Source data
************

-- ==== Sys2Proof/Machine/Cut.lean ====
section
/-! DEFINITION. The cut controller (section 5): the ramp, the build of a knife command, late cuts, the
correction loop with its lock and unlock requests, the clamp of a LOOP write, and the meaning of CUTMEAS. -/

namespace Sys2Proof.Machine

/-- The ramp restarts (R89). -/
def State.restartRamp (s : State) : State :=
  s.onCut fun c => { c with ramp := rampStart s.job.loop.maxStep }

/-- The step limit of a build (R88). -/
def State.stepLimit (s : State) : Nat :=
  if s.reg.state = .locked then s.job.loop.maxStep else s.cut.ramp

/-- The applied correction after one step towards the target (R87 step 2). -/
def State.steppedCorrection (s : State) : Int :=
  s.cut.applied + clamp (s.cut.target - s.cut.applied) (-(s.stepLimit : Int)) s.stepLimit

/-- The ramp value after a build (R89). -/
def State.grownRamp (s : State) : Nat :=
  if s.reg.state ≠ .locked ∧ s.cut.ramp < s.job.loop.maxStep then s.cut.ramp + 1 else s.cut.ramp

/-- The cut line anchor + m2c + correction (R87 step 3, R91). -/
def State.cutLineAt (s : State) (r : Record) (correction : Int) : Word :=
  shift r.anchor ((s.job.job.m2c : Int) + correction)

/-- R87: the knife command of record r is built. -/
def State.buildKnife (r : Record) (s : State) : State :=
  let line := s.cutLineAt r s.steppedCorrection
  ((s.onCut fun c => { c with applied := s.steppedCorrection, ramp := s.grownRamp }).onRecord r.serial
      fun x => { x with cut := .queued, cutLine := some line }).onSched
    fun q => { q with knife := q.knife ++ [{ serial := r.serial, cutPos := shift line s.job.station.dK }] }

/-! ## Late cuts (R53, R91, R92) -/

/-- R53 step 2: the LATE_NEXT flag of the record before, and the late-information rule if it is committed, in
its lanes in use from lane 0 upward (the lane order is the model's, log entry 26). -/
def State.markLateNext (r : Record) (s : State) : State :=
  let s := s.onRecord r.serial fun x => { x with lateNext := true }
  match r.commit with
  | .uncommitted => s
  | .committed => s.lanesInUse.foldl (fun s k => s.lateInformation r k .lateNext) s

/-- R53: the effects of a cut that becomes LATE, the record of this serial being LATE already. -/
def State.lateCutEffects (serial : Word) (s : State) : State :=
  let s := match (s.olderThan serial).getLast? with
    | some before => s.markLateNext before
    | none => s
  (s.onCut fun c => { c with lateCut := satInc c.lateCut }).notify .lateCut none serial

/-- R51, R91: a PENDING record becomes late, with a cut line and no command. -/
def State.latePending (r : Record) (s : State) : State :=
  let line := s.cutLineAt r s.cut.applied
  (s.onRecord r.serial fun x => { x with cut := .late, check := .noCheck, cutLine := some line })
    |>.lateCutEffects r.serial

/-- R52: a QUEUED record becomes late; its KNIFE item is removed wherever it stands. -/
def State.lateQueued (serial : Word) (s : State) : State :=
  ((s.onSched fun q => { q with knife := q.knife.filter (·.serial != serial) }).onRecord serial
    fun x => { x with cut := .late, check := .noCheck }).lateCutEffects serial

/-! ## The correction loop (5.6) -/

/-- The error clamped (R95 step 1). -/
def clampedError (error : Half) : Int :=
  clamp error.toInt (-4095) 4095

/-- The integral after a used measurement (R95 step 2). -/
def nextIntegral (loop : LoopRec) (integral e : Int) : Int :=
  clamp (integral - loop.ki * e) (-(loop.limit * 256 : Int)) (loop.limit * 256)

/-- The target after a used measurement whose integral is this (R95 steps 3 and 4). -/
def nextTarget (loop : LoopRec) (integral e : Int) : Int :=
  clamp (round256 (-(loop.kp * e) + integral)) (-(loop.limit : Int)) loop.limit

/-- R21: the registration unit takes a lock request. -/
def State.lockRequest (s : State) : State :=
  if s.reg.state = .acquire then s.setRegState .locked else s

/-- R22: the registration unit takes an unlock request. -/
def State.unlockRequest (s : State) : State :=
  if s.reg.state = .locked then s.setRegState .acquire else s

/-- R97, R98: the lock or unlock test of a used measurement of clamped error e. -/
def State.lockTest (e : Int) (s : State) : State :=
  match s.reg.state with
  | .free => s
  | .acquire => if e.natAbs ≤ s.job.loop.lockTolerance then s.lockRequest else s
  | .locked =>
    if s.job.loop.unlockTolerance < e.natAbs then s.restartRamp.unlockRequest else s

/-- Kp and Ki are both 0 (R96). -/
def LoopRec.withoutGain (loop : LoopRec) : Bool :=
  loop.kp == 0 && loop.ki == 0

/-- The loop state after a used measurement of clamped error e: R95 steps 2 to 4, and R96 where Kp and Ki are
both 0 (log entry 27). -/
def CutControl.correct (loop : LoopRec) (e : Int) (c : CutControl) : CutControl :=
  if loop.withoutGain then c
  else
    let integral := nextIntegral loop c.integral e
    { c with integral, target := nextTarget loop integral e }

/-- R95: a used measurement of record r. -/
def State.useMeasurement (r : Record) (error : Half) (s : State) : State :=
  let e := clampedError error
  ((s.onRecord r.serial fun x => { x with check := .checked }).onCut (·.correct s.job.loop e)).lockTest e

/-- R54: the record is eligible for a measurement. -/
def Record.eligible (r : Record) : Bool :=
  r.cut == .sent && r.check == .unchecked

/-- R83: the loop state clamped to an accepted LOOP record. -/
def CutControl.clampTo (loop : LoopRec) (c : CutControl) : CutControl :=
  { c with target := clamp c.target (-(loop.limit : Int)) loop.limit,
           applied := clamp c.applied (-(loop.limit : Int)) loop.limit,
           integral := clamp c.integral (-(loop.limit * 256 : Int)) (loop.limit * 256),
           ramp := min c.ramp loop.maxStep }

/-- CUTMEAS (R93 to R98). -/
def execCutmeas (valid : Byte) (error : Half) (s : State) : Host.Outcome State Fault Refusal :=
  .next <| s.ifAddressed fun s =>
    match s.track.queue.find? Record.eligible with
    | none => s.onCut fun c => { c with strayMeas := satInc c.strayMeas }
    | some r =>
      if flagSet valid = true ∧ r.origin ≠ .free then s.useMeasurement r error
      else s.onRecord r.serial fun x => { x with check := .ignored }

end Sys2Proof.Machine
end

************

GOAL OF THE EXERCISE.
Every entry above should be duplicated exactly.

SOLUTION FOR THIS PROBLEM.
-- ==== Sys2Proof/Machine/Cut.lean ====
section
/-! DEFINITION. The cut controller (section 5): the ramp, the build of a knife command, late cuts, the
correction loop with its lock and unlock requests, the clamp of a LOOP write, and the meaning of CUTMEAS. -/

namespace Sys2Proof.Machine

/-- The ramp restarts (R89). -/
def State.restartRamp (s : State) : State :=
  s.onCut fun c => { c with ramp := rampStart s.job.loop.maxStep }

/-- The step limit of a build (R88). -/
def State.stepLimit (s : State) : Nat :=
  if s.reg.state = .locked then s.job.loop.maxStep else s.cut.ramp

/-- The applied correction after one step towards the target (R87 step 2). -/
def State.steppedCorrection (s : State) : Int :=
  s.cut.applied + clamp (s.cut.target - s.cut.applied) (-(s.stepLimit : Int)) s.stepLimit

/-- The ramp value after a build (R89). -/
def State.grownRamp (s : State) : Nat :=
  if s.reg.state ≠ .locked ∧ s.cut.ramp < s.job.loop.maxStep then s.cut.ramp + 1 else s.cut.ramp

/-- The cut line anchor + m2c + correction (R87 step 3, R91). -/
def State.cutLineAt (s : State) (r : Record) (correction : Int) : Word :=
  shift r.anchor ((s.job.job.m2c : Int) + correction)

/-- R87: the knife command of record r is built. -/
def State.buildKnife (r : Record) (s : State) : State :=
  let line := s.cutLineAt r s.steppedCorrection
  ((s.onCut fun c => { c with applied := s.steppedCorrection, ramp := s.grownRamp }).onRecord r.serial
      fun x => { x with cut := .queued, cutLine := some line }).onSched
    fun q => { q with knife := q.knife ++ [{ serial := r.serial, cutPos := shift line s.job.station.dK }] }

/-! ## Late cuts (R53, R91, R92) -/

/-- R53 step 2: the LATE_NEXT flag of the record before, and the late-information rule if it is committed, in
its lanes in use from lane 0 upward (the lane order is the model's, log entry 26). -/
def State.markLateNext (r : Record) (s : State) : State :=
  let s := s.onRecord r.serial fun x => { x with lateNext := true }
  match r.commit with
  | .uncommitted => s
  | .committed => s.lanesInUse.foldl (fun s k => s.lateInformation r k .lateNext) s

/-- R53: the effects of a cut that becomes LATE, the record of this serial being LATE already. -/
def State.lateCutEffects (serial : Word) (s : State) : State :=
  let s := match (s.olderThan serial).getLast? with
    | some before => s.markLateNext before
    | none => s
  (s.onCut fun c => { c with lateCut := satInc c.lateCut }).notify .lateCut none serial

/-- R51, R91: a PENDING record becomes late, with a cut line and no command. -/
def State.latePending (r : Record) (s : State) : State :=
  let line := s.cutLineAt r s.cut.applied
  (s.onRecord r.serial fun x => { x with cut := .late, check := .noCheck, cutLine := some line })
    |>.lateCutEffects r.serial

/-- R52: a QUEUED record becomes late; its KNIFE item is removed wherever it stands. -/
def State.lateQueued (serial : Word) (s : State) : State :=
  ((s.onSched fun q => { q with knife := q.knife.filter (·.serial != serial) }).onRecord serial
    fun x => { x with cut := .late, check := .noCheck }).lateCutEffects serial

/-! ## The correction loop (5.6) -/

/-- The error clamped (R95 step 1). -/
def clampedError (error : Half) : Int :=
  clamp error.toInt (-4095) 4095

/-- The integral after a used measurement (R95 step 2). -/
def nextIntegral (loop : LoopRec) (integral e : Int) : Int :=
  clamp (integral - loop.ki * e) (-(loop.limit * 256 : Int)) (loop.limit * 256)

/-- The target after a used measurement whose integral is this (R95 steps 3 and 4). -/
def nextTarget (loop : LoopRec) (integral e : Int) : Int :=
  clamp (round256 (-(loop.kp * e) + integral)) (-(loop.limit : Int)) loop.limit

/-- R21: the registration unit takes a lock request. -/
def State.lockRequest (s : State) : State :=
  if s.reg.state = .acquire then s.setRegState .locked else s

/-- R22: the registration unit takes an unlock request. -/
def State.unlockRequest (s : State) : State :=
  if s.reg.state = .locked then s.setRegState .acquire else s

/-- R97, R98: the lock or unlock test of a used measurement of clamped error e. -/
def State.lockTest (e : Int) (s : State) : State :=
  match s.reg.state with
  | .free => s
  | .acquire => if e.natAbs ≤ s.job.loop.lockTolerance then s.lockRequest else s
  | .locked =>
    if s.job.loop.unlockTolerance < e.natAbs then s.restartRamp.unlockRequest else s

/-- Kp and Ki are both 0 (R96). -/
def LoopRec.withoutGain (loop : LoopRec) : Bool :=
  loop.kp == 0 && loop.ki == 0

/-- The loop state after a used measurement of clamped error e: R95 steps 2 to 4, and R96 where Kp and Ki are
both 0 (log entry 27). -/
def CutControl.correct (loop : LoopRec) (e : Int) (c : CutControl) : CutControl :=
  if loop.withoutGain then c
  else
    let integral := nextIntegral loop c.integral e
    { c with integral, target := nextTarget loop integral e }

/-- R95: a used measurement of record r. -/
def State.useMeasurement (r : Record) (error : Half) (s : State) : State :=
  let e := clampedError error
  ((s.onRecord r.serial fun x => { x with check := .checked }).onCut (·.correct s.job.loop e)).lockTest e

/-- R54: the record is eligible for a measurement. -/
def Record.eligible (r : Record) : Bool :=
  r.cut == .sent && r.check == .unchecked

/-- R83: the loop state clamped to an accepted LOOP record. -/
def CutControl.clampTo (loop : LoopRec) (c : CutControl) : CutControl :=
  { c with target := clamp c.target (-(loop.limit : Int)) loop.limit,
           applied := clamp c.applied (-(loop.limit : Int)) loop.limit,
           integral := clamp c.integral (-(loop.limit * 256 : Int)) (loop.limit * 256),
           ramp := min c.ramp loop.maxStep }

/-- CUTMEAS (R93 to R98). -/
def execCutmeas (valid : Byte) (error : Half) (s : State) : Host.Outcome State Fault Refusal :=
  .next <| s.ifAddressed fun s =>
    match s.track.queue.find? Record.eligible with
    | none => s.onCut fun c => { c with strayMeas := satInc c.strayMeas }
    | some r =>
      if flagSet valid = true ∧ r.origin ≠ .free then s.useMeasurement r error
      else s.onRecord r.serial fun x => { x with check := .ignored }

end Sys2Proof.Machine
end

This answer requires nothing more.